* [PROBLEM TO SOLVE]
Copy every line that holds the string "execIndexEvent" from the data below.

*** Opening PROVIDED ENTRIES ***

-- ==== Sys2Proof/Machine/CmdInputs.lean ====
section
/-!
DEFINITION. The meanings of the commands of the inputs (R366 to R382).
-/
namespace Sys2Proof.Machine

/-- QUAD_STEP (R369). -/
def execQuadStep (dt : Nat) (i : Fin 16) (a b : Bool) (s : State) : Answer := s.does (inIslands dt (fun d => quadStep d i a b))

/-- INDEX_EVENT (R374). -/
def execIndexEvent (dt : Nat) (i : Fin 16) (age : Nat) (s : State) : Answer := s.does (inIslands dt (fun d => indexEvent d i age))

/-- STEP_EDGE (R375). -/
def execStepEdge (dt : Nat) (i : Fin 16) (rising dir : Bool) (age : Nat) (s : State) : Answer :=
  s.does (inIslands dt (fun d => stepEdge d i rising dir age))

/-- CAP_EDGE (R376, R377). -/
def execCapEdge (dt : Nat) (edges : List CapEdge) (s : State) : Answer := s.does (inIslands dt (fun d => capEdges d edges))

/-- A pending start of unit `u` has waited 2^36 − 1 gck (R378). -/
def startExpires (d : Dev) (u : Nat) : Dev :=
  match d.inp.starts.look u with
  | some a => atInstant (a + (2 ^ 36 - 1)) (fun d => startTimeout d u) d
  | none => d

/-- START_TIMEOUT (R378). -/
def execStartTimeout (u : Fin 16) (s : State) : Answer := s.does (inIslands 0 (fun d => startExpires d u))

/-- FIFO0_READ (R380): a read of CAPT.FIFO0 by a requester. -/
def execFifo0Read (dt : Nat) (req : Requester) (s : State) : Answer := s.does (inPorts dt (fun d => (fifoRead d req.id).2))

/-- CAPT_FLUSH (R380): a write of CAPT.PAGE_CTRL. -/
def execCaptFlush (w : RegWrite) (s : State) : Answer := s.writes w pgCapt Reg.PAGE_CTRL

end Sys2Proof.Machine
end

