-- ==== Sys2Proof/Machine/Dispatch.lean ====
section
/-!
DEFINITION. What each command does: one arm per row of the table, each one call of that command's meaning.
-/
namespace Sys2Proof.Machine

open Sys2Proof

/-- The effect of a command on everything but the queue. -/
def exec (i : Instr) (s : State) : Host.Outcome State Fault Refusal :=
  match i with
  | .deviceReset dt cause => Sys2Proof.Machine.execDeviceReset dt cause s
  | .resetRelease dt lv => Sys2Proof.Machine.execResetRelease dt lv s
  | .resetNLow dt ns => Sys2Proof.Machine.execResetNLow dt ns s
  | .softReset w => Sys2Proof.Machine.execSoftReset w s
  | .tickToken lost => Sys2Proof.Machine.execTickToken lost s
  | .tickBoundary ue => Sys2Proof.Machine.execTickBoundary ue s
  | .queueDwellEnd n => Sys2Proof.Machine.execQueueDwellEnd n s
  | .revdwellEnd n => Sys2Proof.Machine.execRevdwellEnd n s
  | .mlost => Sys2Proof.Machine.execMlost s
  | .scribeFetch dt => Sys2Proof.Machine.execScribeFetch dt s
  | .strokeDwellEnd n => Sys2Proof.Machine.execStrokeDwellEnd n s
  | .retryDwellEnd n => Sys2Proof.Machine.execRetryDwellEnd n s
  | .stillDelayExpiry n => Sys2Proof.Machine.execStillDelayExpiry n s
  | .checkpoint => Sys2Proof.Machine.execCheckpoint s
  | .checkpointCommit dt => Sys2Proof.Machine.execCheckpointCommit dt s
  | .outputWord dt q n diff => Sys2Proof.Machine.execOutputWord dt q n diff s
  | .twinVerdict => Sys2Proof.Machine.execTwinVerdict s
  | .missingWord => Sys2Proof.Machine.execMissingWord s
  | .extrapolationOverrun g => Sys2Proof.Machine.execExtrapolationOverrun g s
  | .tokenLate g => Sys2Proof.Machine.execTokenLate g s
  | .tokenLoss g => Sys2Proof.Machine.execTokenLoss g s
  | .rampComplete g => Sys2Proof.Machine.execRampComplete g s
  | .rampmaxExpiry g => Sys2Proof.Machine.execRampmaxExpiry g s
  | .coilPeriodStart g j => Sys2Proof.Machine.execCoilPeriodStart g j s
  | .carrierEvent g e => Sys2Proof.Machine.execCarrierEvent g e s
  | .tripRecognised dt g j => Sys2Proof.Machine.execTripRecognised dt g j s
  | .tonmax g j => Sys2Proof.Machine.execTonmax g j s
  | .fastPhaseEnd g j => Sys2Proof.Machine.execFastPhaseEnd g j s
  | .zeroCurrentRecognised dt g j => Sys2Proof.Machine.execZeroCurrentRecognised dt g j s
  | .urgentRequest g j => Sys2Proof.Machine.execUrgentRequest g j s
  | .zmaxExpiry g j => Sys2Proof.Machine.execZmaxExpiry g j s
  | .driveResume g j => Sys2Proof.Machine.execDriveResume g j s
  | .nodeRecognised dt g k high => Sys2Proof.Machine.execNodeRecognised dt g k high s
  | .incomingTurnOn g k => Sys2Proof.Machine.execIncomingTurnOn g k s
  | .edgeMiss g k => Sys2Proof.Machine.execEdgeMiss g k s
  | .overlapEvent dt g k => Sys2Proof.Machine.execOverlapEvent dt g k s
  | .faultNLow dt g ns => Sys2Proof.Machine.execFaultNLow dt g ns s
  | .estopNLow dt ns => Sys2Proof.Machine.execEstopNLow dt ns s
  | .safeLevels g => Sys2Proof.Machine.execSafeLevels g s
  | .trip g w => Sys2Proof.Machine.execTrip g w s
  | .outen g w => Sys2Proof.Machine.execOuten g w s
  | .rstop g w => Sys2Proof.Machine.execRstop g w s
  | .clear g w => Sys2Proof.Machine.execClear g w s
  | .holdmaxExpiry g => Sys2Proof.Machine.execHoldmaxExpiry g s
  | .sequenceTrigger dt c => Sys2Proof.Machine.execSequenceTrigger dt c s
  | .convStart c w => Sys2Proof.Machine.execConvStart c w s
  | .convEn c w => Sys2Proof.Machine.execConvEn c w s
  | .conversionEnd c => Sys2Proof.Machine.execConversionEnd c s
  | .resultReady dt c raw overload => Sys2Proof.Machine.execResultReady dt c raw overload s
  | .calGo g w => Sys2Proof.Machine.execCalGo g w s
  | .caldone dt g fcause fitem die => Sys2Proof.Machine.execCaldone dt g fcause fitem die s
  | .calApply g w => Sys2Proof.Machine.execCalApply g w s
  | .calApplied dt g die => Sys2Proof.Machine.execCalApplied dt g die s
  | .obscalGo n w => Sys2Proof.Machine.execObscalGo n w s
  | .obscalAbort n w => Sys2Proof.Machine.execObscalAbort n w s
  | .trustset n w => Sys2Proof.Machine.execTrustset n w s
  | .flush n w => Sys2Proof.Machine.execFlush n w s
  | .resume n w => Sys2Proof.Machine.execResume n w s
  | .qptrTailWrite n w => Sys2Proof.Machine.execQptrTailWrite n w s
  | .scribeRun w => Sys2Proof.Machine.execScribeRun w s
  | .inkwellWrWrite w => Sys2Proof.Machine.execInkwellWrWrite w s
  | .inkwellRdWrite w => Sys2Proof.Machine.execInkwellRdWrite w s
  | .msrcWrite w => Sys2Proof.Machine.execMsrcWrite w s
  | .strokeCheck w => Sys2Proof.Machine.execStrokeCheck w s
  | .chkdone dt => Sys2Proof.Machine.execChkdone dt s
  | .nop f => Sys2Proof.Machine.execNop f s
  | .write f => Sys2Proof.Machine.execWrite f s
  | .scatter f => Sys2Proof.Machine.execScatter f s
  | .read f => Sys2Proof.Machine.execRead f s
  | .gather f => Sys2Proof.Machine.execGather f s
  | .gatherT f => Sys2Proof.Machine.execGatherT f s
  | .gatherTCapture dt => Sys2Proof.Machine.execGatherTCapture dt s
  | .queue f => Sys2Proof.Machine.execQueue f s
  | .fence f => Sys2Proof.Machine.execFence f s
  | .fenceComplete dt req => Sys2Proof.Machine.execFenceComplete dt req s
  | .discard f => Sys2Proof.Machine.execDiscard f s
  | .frameAborted dt bits => Sys2Proof.Machine.execFrameAborted dt bits s
  | .resetPattern dt => Sys2Proof.Machine.execResetPattern dt s
  | .prst w => Sys2Proof.Machine.execPrst w s
  | .replyCut dt => Sys2Proof.Machine.execReplyCut dt s
  | .watchdogExpiry => Sys2Proof.Machine.execWatchdogExpiry s
  | .kick w => Sys2Proof.Machine.execKick w s
  | .update w => Sys2Proof.Machine.execUpdate w s
  | .updInEdge dt rising => Sys2Proof.Machine.execUpdInEdge dt rising s
  | .fenceReq w => Sys2Proof.Machine.execFenceReq w s
  | .partWrite ix w => Sys2Proof.Machine.execPartWrite ix w s
  | .pageLock p w => Sys2Proof.Machine.execPageLock p w s
  | .registerWrite p off w => Sys2Proof.Machine.execRegisterWrite p off w s
  | .setTime w => Sys2Proof.Machine.execSetTime w s
  | .ppsEdge dt refEdges => Sys2Proof.Machine.execPpsEdge dt refEdges s
  | .sourceQualified src => Sys2Proof.Machine.execSourceQualified src s
  | .sourceLost dt src cause => Sys2Proof.Machine.execSourceLost dt src cause s
  | .slewEnd => Sys2Proof.Machine.execSlewEnd s
  | .arm ix w => Sys2Proof.Machine.execArm ix w s
  | .disarm ix w => Sys2Proof.Machine.execDisarm ix w s
  | .timedStrobeFire ix => Sys2Proof.Machine.execTimedStrobeFire ix s
  | .beaconSend dt readBad => Sys2Proof.Machine.execBeaconSend dt readBad s
  | .beaconReceived rx => Sys2Proof.Machine.execBeaconReceived rx s
  | .nodeFrameSend slot => Sys2Proof.Machine.execNodeFrameSend slot s
  | .nodeFrameReceived slot rx => Sys2Proof.Machine.execNodeFrameReceived slot rx s
  | .rqGo w => Sys2Proof.Machine.execRqGo w s
  | .rqto dt => Sys2Proof.Machine.execRqto dt s
  | .masterTakeover dt => Sys2Proof.Machine.execMasterTakeover dt s
  | .mute dt => Sys2Proof.Machine.execMute dt s
  | .nodeLost dt => Sys2Proof.Machine.execNodeLost dt s
  | .digestReady dt => Sys2Proof.Machine.execDigestReady dt s
  | .tstrGo w => Sys2Proof.Machine.execTstrGo w s
  | .propose w => Sys2Proof.Machine.execPropose w s
  | .wakereq w => Sys2Proof.Machine.execWakereq w s
  | .linkSleep => Sys2Proof.Machine.execLinkSleep s
  | .wakePatternSend dt => Sys2Proof.Machine.execWakePatternSend dt s
  | .wakePatternDetect dt => Sys2Proof.Machine.execWakePatternDetect dt s
  | .quadStep dt ix a b => Sys2Proof.Machine.execQuadStep dt ix a b s
  | .indexEvent dt ix age => Sys2Proof.Machine.execIndexEvent dt ix age s
  | .stepEdge dt ix rising dir age => Sys2Proof.Machine.execStepEdge dt ix rising dir age s
  | .capEdge dt edges => Sys2Proof.Machine.execCapEdge dt edges s
  | .startTimeout u => Sys2Proof.Machine.execStartTimeout u s
  | .fifo0Read dt req => Sys2Proof.Machine.execFifo0Read dt req s
  | .captFlush w => Sys2Proof.Machine.execCaptFlush w s
  | .supplyLevelEnter dt level => Sys2Proof.Machine.execSupplyLevelEnter dt level s
  | .supplyLevelLeave dt => Sys2Proof.Machine.execSupplyLevelLeave dt s
  | .pfail dt ns => Sys2Proof.Machine.execPfail dt ns s
  | .motorBusLevelEnter dt g level => Sys2Proof.Machine.execMotorBusLevelEnter dt g level s
  | .motorBusLevelLeave dt g ov => Sys2Proof.Machine.execMotorBusLevelLeave dt g ov s
  | .tempLevelEnter dt level => Sys2Proof.Machine.execTempLevelEnter dt level s
  | .tempLevelLeave dt => Sys2Proof.Machine.execTempLevelLeave dt s
  | .t4Reset dt => Sys2Proof.Machine.execT4Reset dt s
  | .runRequest w => Sys2Proof.Machine.execRunRequest w s
  | .idleRequest w => Sys2Proof.Machine.execIdleRequest w s
  | .standbyRequest w => Sys2Proof.Machine.execStandbyRequest w s
  | .retainRequest w => Sys2Proof.Machine.execRetainRequest w s
  | .stateEntered dt => Sys2Proof.Machine.execStateEntered dt s
  | .wake dt sources lv => Sys2Proof.Machine.execWake dt sources lv s
  | .scrubPass dt => Sys2Proof.Machine.execScrubPass dt s
  | .imageLoad dt board => Sys2Proof.Machine.execImageLoad dt board s
  | .bootdone dt => Sys2Proof.Machine.execBootdone dt s
  | .xcmdRead w => Sys2Proof.Machine.execXcmdRead w s
  | .xcmdProgram w => Sys2Proof.Machine.execXcmdProgram w s
  | .xcmdErase w => Sys2Proof.Machine.execXcmdErase w s
  | .xdone dt outcome => Sys2Proof.Machine.execXdone dt outcome s
  | .journalRecordWritten dt ok => Sys2Proof.Machine.execJournalRecordWritten dt ok s
  | .peripTailWrite w => Sys2Proof.Machine.execPeripTailWrite w s
  | .peripEntryStart dt => Sys2Proof.Machine.execPeripEntryStart dt s
  | .peripEntryEnd dt rx => Sys2Proof.Machine.execPeripEntryEnd dt rx s
  | .readyTimeout => Sys2Proof.Machine.execReadyTimeout s
  | .contto => Sys2Proof.Machine.execContto s
  | .modeReq w => Sys2Proof.Machine.execModeReq w s
  | .cknow page w => Sys2Proof.Machine.execCknow page w s
  | .stestGo w => Sys2Proof.Machine.execStestGo w s
  | .stestDone dt laneFail sigFail => Sys2Proof.Machine.execStestDone dt laneFail sigFail s
  | .memacc dt op addr data => Sys2Proof.Machine.execMemacc dt op addr data s
  | .groveHalt dt g => Sys2Proof.Machine.execGroveHalt dt g s
  | .groveResume dt g => Sys2Proof.Machine.execGroveResume dt g s
  | .quillHalt dt q withResume => Sys2Proof.Machine.execQuillHalt dt q withResume s
  | .quillResume dt q => Sys2Proof.Machine.execQuillResume dt q s
  | .idcode dt => Sys2Proof.Machine.execIdcode dt s
  | .bypass dt => Sys2Proof.Machine.execBypass dt s
  | .extest dt pattern => Sys2Proof.Machine.execExtest dt pattern s
  | .samplePreload dt pattern => Sys2Proof.Machine.execSamplePreload dt pattern s
  | .tapReset dt => Sys2Proof.Machine.execTapReset dt s
  | .blotCtrl w => Sys2Proof.Machine.execBlotCtrl w s
  | .blotRdWrite w => Sys2Proof.Machine.execBlotRdWrite w s
  | .faultNHigh dt g => Sys2Proof.Machine.execFaultNHigh dt g s
  | .estopNHigh dt => Sys2Proof.Machine.execEstopNHigh dt s
  | .pfailNHigh dt => Sys2Proof.Machine.execPfailNHigh dt s
  | .linkupLost dt => Sys2Proof.Machine.execLinkupLost dt s
  | .undefinedOpcodeFrame op f => Sys2Proof.Machine.execUndefinedOpcodeFrame op f s
  | .journalEraseEnd dt ok => Sys2Proof.Machine.execJournalEraseEnd dt ok s
  | .hostPortReady dt => Sys2Proof.Machine.execHostPortReady dt s

end Sys2Proof.Machine
end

*** Closing PROVIDED ENTRIES ***

* [COMPLETED TASK]
def execIndexEvent (dt : Nat) (i : Fin 16) (age : Nat) (s : State) : Answer := s.does (inIslands dt (fun d => indexEvent d i age))
  | .indexEvent dt ix age => Sys2Proof.Machine.execIndexEvent dt ix age s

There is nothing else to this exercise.